▶ [What you will do]:
Would you copy all lines in the data that contain the word "absent"?

▶ [Dataset entries]:
theorem answers_resultOf (i : Instr) (cfg : Config) (c : Command) : Answers i (resultOf i cfg c) := by
  cases i with
  | band fa fb p => exact answers_byteOp (.inl rfl) _ fa fb c
  | bor fa fb p => exact answers_byteOp (.inr (.inl rfl)) _ fa fb c
  | bxor fa fb p => exact answers_byteOp (.inr (.inr rfl)) _ fa fb c
  | reserved3 fa fb p => exact .error _
  | mfp fa fb p => exact answers_mfp rfl cfg fa p
  | pfm fa fb p => exact answers_pfm rfl fb c
  | cmp fa fb p => exact answers_guardedCompute (.inl rfl) cfg c.a fa p
  | cmpm fa fb p => exact answers_cmpm (.inr rfl) cfg fa fb c

/-! ## The shape of a response (R23, R30, R91 to R93, R113) -/

/-- The zero port is the mask of the prefix length 0. -/
theorem hasLeadingOnes_zero (f : Family) : ∃ p, p ≤ f.bitlen ∧ hasLeadingOnes (bytesOf f 0) p := by
  have h0 : maskFromPrefix 0 f.len = bytesOf f 0 := by
    rw [maskFromPrefix_eq (Nat.zero_le _)]
    exact List.map_congr_left fun i _ => (maskByte_zero i).trans (lane_zero i).symm
  exact ⟨0, Nat.zero_le _, h0 ▸ hasLeadingOnes_maskFromPrefix (Nat.zero_le _)⟩

/-- A response without addresses is well shaped when `PLEN`, `Y` and `MASK` are. -/
theorem wellShaped_of_no_addresses {r : Response}
    (herr : ∀ k, r.st = .error k → r = Response.failed k) (hr : r.hr = false) (haddr : r.addr = 0)
    (hnet : r.net = 0) (hfirst : r.first = 0) (hlast : r.last = 0)
    (hplen : r.plen.toNat ≤ r.fr.bitlen) (hy : zeroFrom r.fr.len r.y)
    (hmask : zeroFrom r.fr.len r.mask)
    (hones : ∃ p, p ≤ r.fr.bitlen ∧ hasLeadingOnes (bytesOf r.fr r.mask) p) : r.WellShaped where
  error := herr
  lanes := by
    rw [haddr, hnet, hfirst, hlast]
    exact ⟨hy, zeroFrom_zero _, zeroFrom_zero _, hmask, zeroFrom_zero _, zeroFrom_zero _⟩
  plen := hplen
  mask := hones
  absent _ := ⟨hfirst, hlast⟩
  range h := by rw [hr] at h; cases h

theorem failed_wellShaped (k : ErrorKind) : (Response.failed k).WellShaped :=
  wellShaped_of_no_addresses (fun _ h => Result.toResponse_eq_failed (x := .error k) h) rfl rfl rfl rfl
    rfl (Nat.zero_le _) (zeroFrom_zero _) (zeroFrom_zero _) (hasLeadingOnes_zero _)

section CarriesSubnet
variable {r : Response} {f : Family} {a : Port} {p : Nat}

theorem CarriesSubnet.bytesOf_mask (h : CarriesSubnet r f a p) (hp : p ≤ f.bitlen) :
    bytesOf f r.mask = maskFromPrefix p f.len := by
  obtain ⟨hmask, -⟩ := h.mask
  rw [maskFromPrefix_eq hp]
  exact List.map_congr_left fun i hi => hmask i (List.mem_range.mp hi)

theorem CarriesSubnet.hr_iff (h : CarriesSubnet r f a p) (hp : p ≤ f.bitlen) :
    r.hr = true ↔ p ≤ f.bitlen - 2 := by
  obtain ⟨hle, -⟩ := lastMaskByte_iff hp
  rw [h.hr, decide_eq_true_iff, hle]

/-- `NET` is `ADDR` under `MASK` in every lane, also in those beyond the family, which are zero. -/
theorem CarriesSubnet.net_eq (h : CarriesSubnet r f a p) : r.net = r.addr &&& r.mask := by
  obtain ⟨hnet, znet⟩ := h.net
  obtain ⟨hmask, zmask⟩ := h.mask
  obtain ⟨haddr, -⟩ := h.addr
  refine port_ext fun i hi => ?_
  rw [lane_and]
  by_cases hf : i < f.len
  · rw [hnet i hf, haddr i hf, hmask i hf]
  · rw [znet i (Nat.le_of_not_lt hf) hi, zmask i (Nat.le_of_not_lt hf) hi]
    exact BitVec.and_zero.symm

theorem CarriesSubnet.zeroFrom_ends (h : CarriesSubnet r f a p) :
    zeroFrom f.len r.first ∧ zeroFrom f.len r.last := by
  cases hr : r.hr with
  | true =>
    obtain ⟨-, -, zfirst⟩ := h.first hr
    obtain ⟨-, -, zlast⟩ := h.last hr
    exact ⟨zfirst, zlast⟩
  | false =>
    obtain ⟨hfirst, hlast⟩ := h.absent hr
    rw [hfirst, hlast]
    exact ⟨zeroFrom_zero _, zeroFrom_zero _⟩

theorem CarriesSubnet.wellShaped (h : CarriesSubnet r f a p) (hp : p ≤ f.bitlen) : r.WellShaped := by
  obtain ⟨-, zaddr⟩ := h.addr
  obtain ⟨-, znet⟩ := h.net
  obtain ⟨-, zmask⟩ := h.mask
  obtain ⟨zfirst, zlast⟩ := h.zeroFrom_ends
  have hones : hasLeadingOnes (bytesOf f r.mask) p :=
    h.bytesOf_mask hp ▸ hasLeadingOnes_maskFromPrefix hp
  obtain rfl := h.fr
  obtain rfl := h.plen
  refine ⟨fun k hk => ?error, ⟨?y, zaddr, znet, zmask, zfirst, zlast⟩, hp, ⟨_, hp, hones⟩, h.absent,
    fun hr => ?range⟩
  case error => rw [h.st] at hk; cases hk
  case y => rw [h.y]; exact zeroFrom_zero _
  case range =>
    obtain ⟨-, hfirst, -⟩ := h.first hr
    obtain ⟨-, hlast, -⟩ := h.last hr
    exact ⟨(h.hr_iff hp).mp hr, hones, h.net_eq, hfirst, hlast⟩

end CarriesSubnet

theorem Answers.wellShaped {i : Instr} {x : Result} (h : Answers i x) : x.toResponse.WellShaped := by
  cases h with
  | error k => exact failed_wellShaped k
  | bytes _ hy =>
    exact wellShaped_of_no_addresses (fun _ h => by cases h) rfl rfl rfl rfl rfl (Nat.zero_le _)
      (zeroFrom_portOf hy.le) (zeroFrom_zero _) (hasLeadingOnes_zero _)
  | @maskOut f p _ hp =>
    refine wellShaped_of_no_addresses (fun _ h => by cases h) rfl rfl rfl rfl rfl (Nat.zero_le _)
      (zeroFrom_zero _) (zeroFrom_portOf (maskFromPrefix_length p f.len).le) ⟨p, hp, ?_⟩
    exact (bytesOf_portOf (maskFromPrefix_length p f.len)).symm ▸ hasLeadingOnes_maskFromPrefix hp
  | @prefixLen f p _ hp =>
    exact wellShaped_of_no_addresses (fun _ h => by cases h) rfl rfl rfl rfl rfl
      ((Nat.mod_le _ _).trans hp) (zeroFrom_zero _) (zeroFrom_zero _) (hasLeadingOnes_zero _)
  | @info f a p _ hp => exact (carriesSubnet_compute a hp).wellShaped hp

theorem answerTo_wellShaped (cfg : Config) (c : Command) : (answerTo cfg c).toResponse.WellShaped := by
  unfold answerTo
  split
  · exact (answers_resultOf _ cfg c).wellShaped
  · exact failed_wellShaped _

/-- Settles O26: a step adds one response, the answer to its command, to those that are well shaped
already. -/
theorem stepKeepsResponsesWellShaped : Obligations.StepKeepsResponsesWellShaped := by
  intro s t hgood h
  obtain ⟨c, rest, -, rfl⟩ := step_next_cases h
  intro r hr
  rcases List.mem_append.mp hr with hold | hnew
  · exact hgood r hold
  · obtain rfl := List.mem_singleton.mp hnew
    exact answerTo_wellShaped s.config c

/-- Settles O27: after reset no response has been delivered. -/
theorem resetIsGood : Obligations.ResetIsGood :=
  ⟨fun _ h => absurd h List.not_mem_nil, fun _ _ h => absurd h List.not_mem_nil⟩

/-! ## The flat and the tagged form of a response (R31) -/

/-- The ports of well-typed subnet information are read as the bytes put on them. -/
theorem readInfo_toResponse {x : SubnetInfo} (h : (Result.info x).wellTyped) :
    (Result.info x).toResponse.readInfo = x := by
  obtain ⟨f, a, n, m, p, range⟩ := x
  obtain ⟨ha, hn, hm, hp, hrange⟩ := h
  have hplen : (BitVec.ofNat 8 p).toNat = p := Nat.mod_eq_of_lt (hp.trans_lt (bitlen_lt f))
  cases range with
  | none =>
    simp only [Response.readInfo, Result.toResponse, bytesOf_portOf ha, bytesOf_portOf hn,
      bytesOf_portOf hm, hplen]
    rfl
  | some ends =>
    obtain ⟨hfirst, hlast⟩ := hrange ends.1 ends.2 rfl
    simp only [Response.readInfo, Result.toResponse, bytesOf_portOf ha, bytesOf_portOf hn,
      bytesOf_portOf hm, hplen, Option.map_some, portOfOption, bytesOf_portOf hfirst,
      bytesOf_portOf hlast]
    rfl

theorem Answers.wellTyped {i : Instr} {x : Result} (h : Answers i x) : x.wellTyped := by
  cases h with
  | error k => trivial
  | bytes _ hy => exact hy
  | maskOut _ _ => exact maskFromPrefix_length _ _
  | prefixLen _ hp => exact hp
  | @info f a p _ hp =>
    have ha := bytesOf_length f a
    exact ⟨ha, by simp, by simp, hp, fun _ _ => compute_range_lengths ha⟩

▶ [Answer area]:
  absent _ := ⟨hfirst, hlast⟩
    obtain ⟨hfirst, hlast⟩ := h.absent hr
  refine ⟨fun k hk => ?error, ⟨?y, zaddr, znet, zmask, zfirst, zlast⟩, hp, ⟨_, hp, hones⟩, h.absent,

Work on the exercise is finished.